Economic Recovery On Hold Due To St Louis Home Loan Crisis


by Floyd Tapia


The doom and gloom of the housing market has left an indelible print in history as one of the worst economic times the United States has ever faced.

The record number of home defaults has definitely had a long-lasting negative impact on this housing market. It is surprising that certain St Louis home loan professionals still say a major rebound is on its way.

Current statistics show that more than 10 percent of homeowners have missed at least one mortgage payment in the first quarter of 2010 according to the Mortgage Bankers Association.

This has led to a new record high of defaults over a 90 day home loan payment history.

Numbers are saying that 3.7 percent of mortgage owners have now missed at least one payment due to this slow economic recovery.

With almost 8 percent of homeowners at risk of losing their home, this would now equate to about 4.5 million new foreclosures hitting the market.

And if any of the loan modification programs fail to help these consumers, their properties will go up for sale either as a foreclosure or a short sale.

Thus, a large number of St Louis mortgage loan consultants are predicting a double-dip recession partially due to home prices remaining low.

Again, many are predicting that home prices will fall about 5 percent and hit bottom in the spring of 2011.

Maybe the government got one thing right during this crisis.
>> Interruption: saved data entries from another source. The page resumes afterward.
theorem State.audioFlip_within (s : State) (h : Nat) (applied : List Commit) :
    Within 17179869258 s (State.audioFlip s h applied) := by
  unfold State.audioFlip
  repeat'
    first
    | with_reducible apply Within.refl
    | with_reducible assumption
    | (extract_lets +onlyGivenNames x; refine Within.cut (l := 17179869258) (r := s) (x := x) ?_ ?_; rotate_left; (try clear_value x); intro _; rotate_right; subst x)
    | (extract_lets +onlyGivenNames x; refine Within.cut2 (l := 17179869258) (r := s) (x := x) ?_ ?_; rotate_left; (try clear_value x); intro _; rotate_right; subst x)
    | (extract_lets +onlyGivenNames x; refine Within.cut1 (l := 17179869258) (r := s) (x := x) ?_ ?_; rotate_left; (try clear_value x); intro _; rotate_right; subst x)
    | (extract_lets +onlyGivenNames x; try clear_value x)
    | (with_reducible apply Within2.snd; with_reducible assumption)
    | (with_reducible apply Within1.fst; with_reducible assumption)
    | with_reducible apply Within2.mk
    | with_reducible apply Within1.mk
    | with_reducible refine Within2.fold ?_ (fun _ _ _ => ?_)
    | with_reducible refine Within1.fold ?_ (fun _ _ _ => ?_)
    | ((with_reducible apply Within.fold); (rotate_left; intro _ _ _; rotate_right))
    | (with_reducible apply State.updAud_via (l := 17179869258) (hm := by decide))
    | (with_reducible apply Within2.via (l := 17179869258) (m := 17179869184) (hm := by decide)); (case h => with_reducible apply State.measure_within)
    | (with_reducible apply Within.via (l := 17179869258) (m := 17179869184) (hm := by decide)); (case h => with_reducible apply State.measure_within)
    | (with_reducible apply Within.via (l := 17179869258) (m := 17179869184) (hm := by decide)); (case h => (with_reducible apply Within2.ofEq (State.measure_within _ _ _)); with_reducible assumption)
    | (with_reducible apply Within.via (l := 17179869258) (m := 17179869258) (hm := by decide)); (case h => with_reducible apply State.retime_within)
    | split
    | dsimp only
    | (with_reducible refine Within2.ofEq' ?_ (by assumption))

theorem State.queueSwitch_within (s : State) (j : Job) (act : AudAct) :
    Within 17179870224 s (State.queueSwitch s j act) := by
  unfold State.queueSwitch
  repeat'
    first
    | with_reducible apply Within.refl
    | with_reducible assumption
    | (extract_lets +onlyGivenNames x; refine Within.cut (l := 17179870224) (r := s) (x := x) ?_ ?_; rotate_left; (try clear_value x); intro _; rotate_right; subst x)
    | (extract_lets +onlyGivenNames x; try clear_value x)
    | (with_reducible apply State.updAud_via (l := 17179870224) (hm := by decide))
    | (with_reducible apply Within.via (l := 17179870224) (m := 1040) (hm := by decide)); (case h => with_reducible apply State.endOp_within)
    | split

theorem execAudioRoute_within (n : Fin 64) (s : State) :
    WithinO 17179870288 s (execAudioRoute n s) := by
  unfold execAudioRoute
  repeat'
    first
    | with_reducible apply Within.refl
    | with_reducible assumption
    | (extract_lets +onlyGivenNames x; refine Within.cut (l := 17179870288) (r := s) (x := x) ?_ ?_; rotate_left; (try clear_value x); intro _; rotate_right; subst x)
    | (extract_lets +onlyGivenNames x; try clear_value x)
    | with_reducible apply WithinO.next
    | with_reducible apply WithinO.fault
    | (with_reducible apply Within.via (l := 17179870288) (m := 1040) (hm := by decide)); (case h => with_reducible apply State.complete_within)
    | (with_reducible apply Within.via (l := 17179870288) (m := 17179870224) (hm := by decide)); (case h => with_reducible apply State.queueSwitch_within)
    | with_reducible refine State.runOp_via (by decide) ?_ (fun _ _ _ => ?_)
    | split

theorem execAudioSet_within (n : Fin 64) (s : State) :
    WithinO 17179870288 s (execAudioSet n s) := by
  unfold execAudioSet
  repeat'
    first
    | with_reducible apply Within.refl
    | with_reducible assumption
    | with_reducible apply WithinO.next
    | with_reducible apply WithinO.fault
    | (with_reducible apply Within.via (l := 17179870288) (m := 1040) (hm := by decide)); (case h => with_reducible apply State.complete_within)
    | (with_reducible apply Within.via (l := 17179870288) (m := 17179870224) (hm := by decide)); (case h => with_reducible apply State.queueSwitch_within)
    | with_reducible refine State.runOp_via (by decide) ?_ (fun _ _ _ => ?_)
    | split

theorem execAudioUnroute_within (n : Fin 64) (s : State) :
    WithinO 17179870288 s (execAudioUnroute n s) := by
  unfold execAudioUnroute
  repeat'
    first
    | with_reducible apply Within.refl
    | with_reducible assumption
    | with_reducible apply WithinO.next
    | with_reducible apply WithinO.fault
    | (with_reducible apply Within.via (l := 17179870288) (m := 1040) (hm := by decide)); (case h => with_reducible apply State.complete_within)
    | (with_reducible apply Within.via (l := 17179870288) (m := 17179870224) (hm := by decide)); (case h => with_reducible apply State.queueSwitch_within)
    | with_reducible refine State.runOp_via (by decide) ?_ (fun _ _ _ => ?_)
    | split

theorem execAudioCompanion_within (n : Fin 64) (s : State) :
    WithinO 154618823760 s (execAudioCompanion n s) := by
  unfold execAudioCompanion
  repeat'
    first
    | with_reducible apply Within.refl
    | with_reducible assumption
    | (extract_lets +onlyGivenNames x; refine Within.cut (l := 154618823760) (r := s) (x := x) ?_ ?_; rotate_left; (try clear_value x); intro _; rotate_right; subst x)
    | (extract_lets +onlyGivenNames x; try clear_value x)
    | with_reducible apply WithinO.next
    | with_reducible apply WithinO.fault
    | (with_reducible apply State.updAud_via (l := 154618823760) (hm := by decide))
    | (with_reducible apply Within.via (l := 154618823760) (m := 1040) (hm := by decide)); (case h => with_reducible apply State.complete_within)
    | (with_reducible apply Within.via (l := 154618823760) (m := 137438953472) (hm := by decide)); (case h => with_reducible apply State.nvTouch_within)
    | with_reducible refine State.runOp_via (by decide) ?_ (fun _ _ _ => ?_)
    | split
That was the Federal tax credits which boosted house sales this past spring and summer.

When this program ended, the Mortgage Bankers Association said mortgage applications dropped to their lowest level in over 13 years.

It's interesting to note that heating bills and holiday expenses normally push mortgage delinquencies higher near the end of the year which explains needed statistical adjustments due to seasonal factors.

Then when spring comes, most consumers seem to get caught up on their St Louis mortgage loans.

And with more than 4.8 percent of homeowners in foreclosure which is also a record high, it clearly shows that the Obama administration's $75 billion foreclosure prevention program isn't working.

Other bleak statistics that has kept this sinking economy from recovering has been unemployment and reduced incomes.

Another major problem that led to this lending snafu started with less than stellar lending standards.

But surprisingly, homeowners with good credit who took out conventional, fixed-rate loans are now becoming the fastest growing group of foreclosures.

Furthermore, the often misused adjustable rate mortgage (ARM) loans that kicked off the foreclosure crisis are now making up a smaller share of new foreclosures.

However, there was some encouraging news on the horizon. The number of homeowners starting to show early financial trouble is starting to go down. Let's hope this downward trend continues throughout 2011.